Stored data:
>>>

open Sys2Proof Sys2Proof.Machine Sys2Proof.Claims in
/-- 16 R417-R421: an engine takes SRCQ entries, receives pieces into a window or into a ring's buffer, combined where it reduces, pushes to DSTQ, and answers each packet
with a RACK; a RACK acknowledges, asks for a resend, or fails the collective, as does one that stays away; the failure's token goes to DSTQ. What happens beside the rule, as the entry a ring
refuses, is log entry 51. -/
def Obligations.Collectives : Prop :=
  ∀ (s : State) (n c : Nat) (x : Coll), n < 16 → c < 64 →
    let d := s.dev
    let l := d.link n
    Sparse.wf Link.reset d.bad.links = true →
    (∀ inRx p rest, PacketIs l inRx p rest →
      let t := takenAt d n inRx p rest
      (d.coll p.coll = none → (p.kind = 0 → Acts (.rwrite n) s (t.sendRack n p .notReady)) ∧ (p.kind = 1 → Gives (.rpush n) s (t.sendRack n p .notReady)) ∧
        (p.kind = 3 → Acts (.cdata n) s (t.sendRack n p .notReady))) ∧
      (d.coll p.coll = some x → x.failed = true → (p.kind = 0 → Acts (.rwrite n) s t) ∧ (p.kind = 1 → Gives (.rpush n) s t) ∧ (p.kind = 3 → Acts (.cdata n) s t)) ∧
      (d.coll p.coll = some x → x.failed = false →
        (p.kind = 0 → x.kind = 1 → x.pos = 1 → 128 * p.offset + 128 * p.flits ≤ x.wlen →
          ∀ st e, t.agentWrite (x.window + 128 * p.offset) (bytesOf p.pay) = (st, e) → Acts (.rwrite n) s (e.sendRack n p st)) ∧
        (p.kind = 1 → x.kind = 1 → x.pos = 1 →
          let e : Word := BitVec.ofNat 64 ((p.pay.headD 0).toNat % 2 ^ 64)
          (fld e 62 2 = 1 → fld e 32 30 = 0 →
            (256 ≤ (d.hq x.dstq).entries.length → Gives (.rpush n) s (t.sendRack n p .notReady)) ∧
            ((d.hq x.dstq).entries.length < 256 → (d.hq x.dstq).parked = [] →
              Gives (.rpush n) s ((t.setHq x.dstq { d.hq x.dstq with entries := (d.hq x.dstq).entries ++ [⟨e, none⟩] }).sendRack n p .success))) ∧
          (2 ≤ fld e 62 2 → validEntry e = true → x.window + x.slot * x.seg < 2 ^ 39 → (d.hq x.dstq).entries.length < 256 → (d.hq x.dstq).parked = [] →
            ∃ (h : Word) (k : Nat), fld h 62 2 = 3 ∧ fld h 29 33 = (x.window + x.slot * x.seg) / 64 ∧
              Gives (.rpush n) s (((({ t with free := k } : Device).setHq x.dstq { d.hq x.dstq with entries := (d.hq x.dstq).entries ++ [⟨h, none⟩] }).setColl p.coll
                { x with slot := (x.slot + 1) % (x.wlen / x.seg) }).sendRack n p .success))) ∧
        (p.kind = 3 → x.kind = 2 → ∀ e, x.entry = some e →
          let off := 128 * p.offset
          let seg := off / x.seg
          let at_ := fld e 29 33 * 64 + off
          let u := upFrom (((x.stepOf seg - 1) * x.seg + off % x.seg) / 128) p.flits
          fld e 62 2 = 3 → seg < x.n → x.stepOf seg ≠ 0 → off % x.seg + 128 * p.flits ≤ x.seg → (∀ i ∈ u, i ∉ x.got) →
          ∀ old t1 t2, t.agentRead at_ (128 * p.flits) = (.success, old, t1) → t1.agentWrite at_ (collCombine x.fmt x.op (bytesOf p.pay) old) = (.success, t2) →
            Acts (.cdata n) s (((t2.setColl p.coll { x with got := u.foldl (fun l k => insNat k l) x.got }).sendRack n p .success).collGo p.coll)))) ∧
    (∀ a b, a < 2 ^ 32 → b < 2 ^ 32 →
      sext 32 (collElem 3 0 a b) = max (-2147483648) (min 2147483647 (sext 32 a + sext 32 b)) ∧ sext 32 (collElem 3 1 a b) = max (sext 32 a) (sext 32 b) ∧
      sext 32 (collElem 3 2 a b) = min (sext 32 a) (sext 32 b)) ∧
    (∀ inRx p pre post, l.rxq = pre ++ (inRx, p) :: post → p.kind = 2 → (∀ e ∈ pre, e.2.kind ≠ 2) →
      let t := takenAt d n inRx p (pre ++ post)
      (d.coll p.coll = none → Acts (.rack n) s t) ∧
      (∀ ua k ub, d.coll p.coll = some x → x.unacked = ua ++ (p.tag, k) :: ub → (∀ e ∈ ua ++ ub, e.1 ≠ p.tag) → x.failed = false →
        let y := { x with unacked := ua ++ ub }
        (fld p.hdr 0 8 = 0 → Acts (.rack n) s ((t.setColl p.coll y).collGo p.coll)) ∧
        (fld p.hdr 0 8 = 0x12 → Acts (.rack n) s (t.setColl p.coll { y with resend := y.resend ++ [k] })) ∧
        (fld p.hdr 0 8 = 0x40 → Acts (.rack n) s ((t.setColl p.coll y).collFail p.coll .linkDown)))) ∧
    (d.coll c = some x →
      (x.resend = [] → x.unacked = [] → Gives (.rackResendTimer c) s (d.setColl c x) ∧ Gives (.collectiveRackTimeout c) s d) ∧
      (∀ p e, x.resend = [p] → d.wayOf p = .port e →
        Gives (.rackResendTimer c) s ((d.setColl c { x with resend := [], unacked := x.unacked ++ [(p.tag, p)] }).handOver x.port e p false)) ∧
      (x.unacked ≠ [] → x.failed = false → x.out = [] → (d.hq x.dstq).entries.length < 256 → (d.hq x.dstq).parked = [] → Sparse.wf HQueue.reset d.hqs = true →
        ∃ d', Gives (.collectiveRackTimeout c) s d' ∧ d'.coll c = some { x with failed := true, unacked := [], resend := [] } ∧
          (d'.hq x.dstq).entries = (d.hq x.dstq).entries ++ [⟨BitVec.ofNat 64 (2 ^ 62 + 0x80000061), none⟩] ∧
          (∀ q, q ≠ x.dstq → d'.hq q = d.hq q) ∧ d'.tiles = d.tiles ∧ d'.dram = d.dram) ∧
      (x.failed = false → ¬(x.kind = 1 ∧ x.pos = 1) → x.entry = none → ∀ e d1, d.popNow x.srcq = some (e, d1) →
        (x.kind = 1 → fld e 62 2 = 1 → Acts (.collectiveSrcPop c) s ((d1.setColl c { x with entry := some e }).collGo c)) ∧
        (x.kind = 2 → fld e 62 2 = 3 → Acts (.collectiveSrcPop c) s ((d1.setColl c { x with entry := some e }).collGo c)) ∧
        (x.kind = 1 → 2 ≤ fld e 62 2 → (handleBuf e).2 ≤ x.seg → x.credit = false → ∀ y d2, (d1.setColl c { x with entry := some e }).popNow x.freeq = some (y, d2) →
          Acts (.collectiveSrcPop c) s ((d2.setColl c { x with entry := some e, credit := true }).collGo c))))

<<<

Work order
The word "success" may appear in several lines of the data; copy every line where it does.

The completed task
              Gives (.rpush n) s ((t.setHq x.dstq { d.hq x.dstq with entries := (d.hq x.dstq).entries ++ [⟨e, none⟩] }).sendRack n p .success))) ∧
                { x with slot := (x.slot + 1) % (x.wlen / x.seg) }).sendRack n p .success))) ∧
          ∀ old t1 t2, t.agentRead at_ (128 * p.flits) = (.success, old, t1) → t1.agentWrite at_ (collCombine x.fmt x.op (bytesOf p.pay) old) = (.success, t2) →
            Acts (.cdata n) s (((t2.setColl p.coll { x with got := u.foldl (fun l k => insNat k l) x.got }).sendRack n p .success).collGo p.coll)))) ∧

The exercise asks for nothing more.